(TASK INPUTS Opens)

/-- The request a frame row stands for (log 3): ARC for the direct arc rows, SEND of the opcode for
the command rows (40_frame_codec.md R150 to R198). -/
def rowRequest : Instr → Option Instr
  | .directArcS address brightness => some (.arc .slave address brightness)
  | .directArcG address brightness => some (.arc .group address brightness)
  | .directArcB brightness => some (.arc .broadcast 0 brightness)
  | .off mode address => some (.send mode 0x00 address 0)
  | .up mode address => some (.send mode 0x01 address 0)
  | .down mode address => some (.send mode 0x02 address 0)
  | .stepUp mode address => some (.send mode 0x03 address 0)
  | .stepDown mode address => some (.send mode 0x04 address 0)
  | .recallMaxLevel mode address => some (.send mode 0x05 address 0)
  | .recallMinLevel mode address => some (.send mode 0x06 address 0)
  | .stepDownAndOff mode address => some (.send mode 0x07 address 0)
  | .onAndStepUp mode address => some (.send mode 0x08 address 0)
  | .reset mode address => some (.send mode 0x20 address 0)
  | .storeActualLevelInDtr mode address => some (.send mode 0x21 address 0)
  | .storeDtrAsMaxLevel mode address => some (.send mode 0x2A address 0)
  | .storeDtrAsMinLevel mode address => some (.send mode 0x2B address 0)
  | .storeDtrAsSystemFailureLevel mode address => some (.send mode 0x2C address 0)
  | .storeDtrAsPowerOnLevel mode address => some (.send mode 0x2D address 0)
  | .storeDtrAsFadeTime mode address => some (.send mode 0x2E address 0)
  | .storeDtrAsFadeRate mode address => some (.send mode 0x2F address 0)
  | .queryStatus mode address => some (.send mode 0x90 address 0)
  | .queryBallast mode address => some (.send mode 0x91 address 0)
  | .queryLampFailure mode address => some (.send mode 0x92 address 0)
  | .queryLampPowerOn mode address => some (.send mode 0x93 address 0)
  | .queryLimitError mode address => some (.send mode 0x94 address 0)
  | .queryResetState mode address => some (.send mode 0x95 address 0)
  | .queryMissingShortAddress mode address => some (.send mode 0x96 address 0)
  | .queryVersionNumber mode address => some (.send mode 0x97 address 0)
  | .queryContentDtr mode address => some (.send mode 0x98 address 0)
  | .queryDeviceType mode address => some (.send mode 0x99 address 0)
  | .queryPhysicalMinimumLevel mode address => some (.send mode 0x9A address 0)
  | .queryPowerFailure mode address => some (.send mode 0x9B address 0)
  | .goToScene mode address param => some (.send mode 0x10 address param)
  | .storeDtrAsScene mode address param => some (.send mode 0x40 address param)
  | .removeFromScene mode address param => some (.send mode 0x50 address param)
  | .addToGroup mode address param => some (.send mode 0x60 address param)
  | .removeFromGroup mode address param => some (.send mode 0x70 address param)
  | .querySceneLevel mode address param => some (.send mode 0xB0 address param)
  | .terminate data => some (.send .broadcast 0xA1 0 data)
  | .dataTransferRegister data => some (.send .broadcast 0xA3 0 data)
  | .initialise data => some (.send .broadcast 0xA5 0 data)
  | .randomise data => some (.send .broadcast 0xA7 0 data)
  | .compare data => some (.send .broadcast 0xA9 0 data)
  | .withdraw data => some (.send .broadcast 0xAB 0 data)
  | .searchaddrh data => some (.send .broadcast 0xB1 0 data)
  | .searchaddrm data => some (.send .broadcast 0xB3 0 data)
  | .searchaddrl data => some (.send .broadcast 0xB5 0 data)
  | .programShortAddress data => some (.send .broadcast 0xB7 0 data)
  | .verifyShortAddress data => some (.send .broadcast 0xB9 0 data)
  | .queryShortAddress data => some (.send .broadcast 0xBB 0 data)
  | .physicalSelection data => some (.send .broadcast 0xBD 0 data)
  | .enableDeviceTypeX data => some (.send .broadcast 0xC1 0 data)
  | _ => none

/-- The transmit mode of each row: `transmit_mode` of the opcode table; a direct arc is sent once
(43_dispatcher.md R298). -/
def rowMode : Instr → TxMode
  | .reset _ _ => .repeatTwice
  | .storeActualLevelInDtr _ _ => .repeatTwice
  | .storeDtrAsMaxLevel _ _ => .repeatTwice
  | .storeDtrAsMinLevel _ _ => .repeatTwice
  | .storeDtrAsSystemFailureLevel _ _ => .repeatTwice
  | .storeDtrAsPowerOnLevel _ _ => .repeatTwice
  | .storeDtrAsFadeTime _ _ => .repeatTwice
  | .storeDtrAsFadeRate _ _ => .repeatTwice
  | .storeDtrAsScene _ _ _ => .repeatTwice
  | .removeFromScene _ _ _ => .repeatTwice
  | .addToGroup _ _ _ => .repeatTwice
  | .removeFromGroup _ _ _ => .repeatTwice
  | .initialise _ => .repeatTwice
  | .randomise _ => .repeatTwice
  | .queryStatus _ _ => .query
  | .queryBallast _ _ => .query
  | .queryLampFailure _ _ => .query
  | .queryLampPowerOn _ _ => .query
  | .queryLimitError _ _ => .query
  | .queryResetState _ _ => .query
  | .queryMissingShortAddress _ _ => .query
  | .queryVersionNumber _ _ => .query
  | .queryContentDtr _ _ => .query
  | .queryDeviceType _ _ => .query
  | .queryPhysicalMinimumLevel _ _ => .query
  | .queryPowerFailure _ _ => .query
  | .querySceneLevel _ _ _ => .query
  | .compare _ => .query
  | .verifyShortAddress _ => .query
  | .queryShortAddress _ => .query
  | _ => .simple

/-- The frame a row sends: the frame presented, with the brightness of a direct arc clamped
(30_encoding.md R93). -/
def rowFrame (i : Instr) (f : Frame) : Frame :=
  match i with
  | .directArcS _ _ | .directArcG _ _ | .directArcB _ =>
    if frameData f = 0xFF then mkFrame (frameHeader f) 0xFE else f
  | _ => f

/-- The value of a header byte (30_encoding.md R81 to R86, R91). -/
def headerValue (mode : Mode) (address sel : Nat) : Nat :=
  match mode with
  | .slave => 2 * address + sel
  | .group => 0x80 + 2 * address + sel
  | .broadcast => 0xFE + sel

/-- The address is in range for the mode (30_encoding.md R92). -/
def addressInRange (mode : Mode) (address : Nat) : Prop :=
  match mode with
  | .slave => address ≤ 63
  | .group => address ≤ 15
  | .broadcast => True

/-- A reserved opcode, by its values (30_encoding.md R96). -/
def reservedValue (c : Nat) : Prop :=
  0x30 ≤ c ∧ c ≤ 0x3F ∨ 0x80 ≤ c ∧ c ≤ 0x8F ∨ 0x9C ≤ c ∧ c ≤ 0x9F ∨ 0xA0 ≤ c ∧ c ≤ 0xAF ∨ 0xC0 ≤ c ∧ c ≤ 0xDF

/-- The opcodes of the 29 plain commands (40_frame_codec.md R150 to R178). -/
def plainOpcodes : List Nat :=
  [0x00, 0x01, 0x02, 0x03, 0x04, 0x05, 0x06, 0x07, 0x08, 0x20, 0x21, 0x2A, 0x2B, 0x2C, 0x2D, 0x2E, 0x2F] ++
  [0x90, 0x91, 0x92, 0x93, 0x94, 0x95, 0x96, 0x97, 0x98, 0x99, 0x9A, 0x9B]

/-- The opcodes of the six with-parameter commands (40_frame_codec.md R179 to R184). -/
def paramOpcodes : List Nat := [0x10, 0x40, 0x50, 0x60, 0x70, 0xB0]

/-- The special opcodes whose data byte is 0 (40_frame_codec.md R185 to R198, rule Zero). -/
def zeroOpcodes : List Nat := [0xA1, 0xA7, 0xA9, 0xAB, 0xBB, 0xBD]

/-- The special opcodes whose data byte is the operand (rule Data). -/
def dataOpcodes : List Nat := [0xA3, 0xA5, 0xB1, 0xB3, 0xB5, 0xC1]

/-- The special opcodes with a 6-bit payload (rule Addr6). -/
def addr6Opcodes : List Nat := [0xB7, 0xB9]

/-- The 14 special opcodes (40_frame_codec.md R185 to R198). -/
def specialOpcodes : List Nat := zeroOpcodes ++ dataOpcodes ++ addr6Opcodes

/-- The opcodes sent twice (40_frame_codec.md section 3, transmit mode M_REPEAT). -/
def repeatOpcodes : List Nat :=
  [0x20, 0x21, 0x2A, 0x2B, 0x2C, 0x2D, 0x2E, 0x2F, 0x40, 0x50, 0x60, 0x70, 0xA5, 0xA7]

/-- The opcodes sent as queries (40_frame_codec.md section 3, transmit mode M_QUERY). -/
def queryOpcodes : List Nat :=
  [0x90, 0x91, 0x92, 0x93, 0x94, 0x95, 0x96, 0x97, 0x98, 0x99, 0x9A, 0x9B, 0xB0, 0xA9, 0xB9, 0xBB]

/-! States after a request. -/

/-- A request has been answered without an event: only the request state and the response change. -/
def answered (r : Response) (s : State) : State :=
  { s with reqBusy := false, ctl := .idle, response := some r }

/-- A request has ended with an error before any pin write: the receiver and the Dispatcher are idle
too (60_exceptions.md R335). -/
def failed (st : Status) (s : State) : State :=
  { answered { status := st, value := 0 } s with rxState := .idle, dspState := .idle }

/-- The transmitter's registers at the start of an attempt for a value (41_line_encoder.md R228). -/
def loaded (value : BitVec 16) (s : State) : State :=
  { s with
    txValue := value
    txRetries := 0
    txHb := halfBit s.cfgBaud
    txSeq := symSeq value s.cfgTxbits.toNat s.cfgStop.toNat
    txNsym := BitVec.ofNat 6 (symCount s.cfgTxbits.toNat s.cfgStop.toNat)
    txSym := 0 }

/-- A transmission has begun in the TimerWait variant: the first start symbol, High, has been written
and its wait is due (41_line_encoder.md R228, R235). -/
def firstSymbolSent (value : BitVec 16) (s : State) : State :=
  { loaded value s with
    reqBusy := true
    response := none
    txState := .start
    txLine := some .high
    ctl := .txStart
    trace := .writePin s.cfgTxpin (pinLevel s.params.txInvert .high) :: s.trace }

/-- A request in the BusyDelay variant has ended with an error: interrupts have been disabled and
restored with nothing between, and every register but the request state is as before the request,
`CS_TOKEN` too (43_dispatcher.md R296, 60_exceptions.md R335). -/
def failedInGuard (st : Status) (s : State) : State :=
  { failed st s with
    env := (drawToken s.env).2
    trace := .intRestore (drawToken s.env).1 :: .intDisableSave (drawToken s.env).1 :: s.trace }

/-- The Dispatcher's registers for a frame (43_dispatcher.md R291). -/
def dispatched (tmode : TxMode) (f : Frame) (s : State) : State :=
  { s with dspFrame := f, dspTmode := tmode }

/-- A transmission of a value has completed and the request has returned OK (41_line_encoder.md R233,
R238); the events are given, oldest first. -/
def transmitted (value : BitVec 16) (events : List Event) (s : State) : State :=
  { answered { status := .ok, value := 0 } (loaded value s) with
    txSym := BitVec.ofNat 6 (symCount s.cfgTxbits.toNat s.cfgStop.toNat - 1)
    txState := .idle
    txLine := some .high
    trace := events.reverse ++ s.trace }

/-! Events of a transmission (41_line_encoder.md R236; 95_test_vectors.md section 0). -/

/-- The symbols of a value under the configuration. -/
def symbolsOf (value : BitVec 16) (s : State) : List Level :=
  symSeq value s.cfgTxbits.toNat s.cfgStop.toNat

/-- The timer answers of the ideal environment for symbols that start at the given times: the start
read, then one poll a half-bit later. -/
def idealNows (hb : Nat) : List Nat → List Word32
  | [] => []
  | t :: rest => BitVec.ofNat 32 t :: BitVec.ofNat 32 (t + hb) :: idealNows hb rest

/-- The events of one symbol in the TimerWait variant under the ideal timer. -/
def idealSymbol (s : State) (hb t : Nat) (l : Level) : List Event :=
  [.writePin s.cfgTxpin (pinLevel s.params.txInvert l), .now (BitVec.ofNat 32 t), .now (BitVec.ofNat 32 (t + hb))]

/-- The events of one transmission in the TimerWait variant under the ideal timer, oldest first. -/
def idealAttempt (s : State) (hb : Nat) (times : List Nat) (levels : List Level) : List Event :=
  (List.zipWith (idealSymbol s hb) times levels).flatten ++ [.delayUs (6 * hb)]

/-- The events of one transmission in the BusyDelay variant, oldest first (41_line_encoder.md R234). -/
def busyAttempt (s : State) (hb : Nat) (levels : List Level) : List Event :=
  (levels.map fun l => [Event.writePin s.cfgTxpin (pinLevel s.params.txInvert l), .delayUs hb]).flatten ++
    [.delayUs (6 * hb)]

/-- The events of a dispatched frame in the BusyDelay variant: one transmission, or two with the
repeat gap between them (43_dispatcher.md R294, R295, R297). -/
def busyDispatch (s : State) (tmode : TxMode) (f : Frame) : List Event :=
  let once := busyAttempt s (500000 / s.cfgBaud.toNat) (symbolsOf f s)
  if tmode = .repeatTwice then once ++ [.delayUs 9000] ++ once else once

/-- Start times whose waits end before the 31-bit timer wraps. -/
def validTimes (hb : Nat) (times : List Nat) : Prop := ∀ t ∈ times, t + hb < 2 ^ 31

end Sys2Proof.Safety
end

(TASK INPUTS Closes)

WORK ITEM
Copy out each line of the data containing the string "zeroOpcodes".

PROBLEM SOLUTION
def zeroOpcodes : List Nat := [0xA1, 0xA7, 0xA9, 0xAB, 0xBB, 0xBD]
def specialOpcodes : List Nat := zeroOpcodes ++ dataOpcodes ++ addr6Opcodes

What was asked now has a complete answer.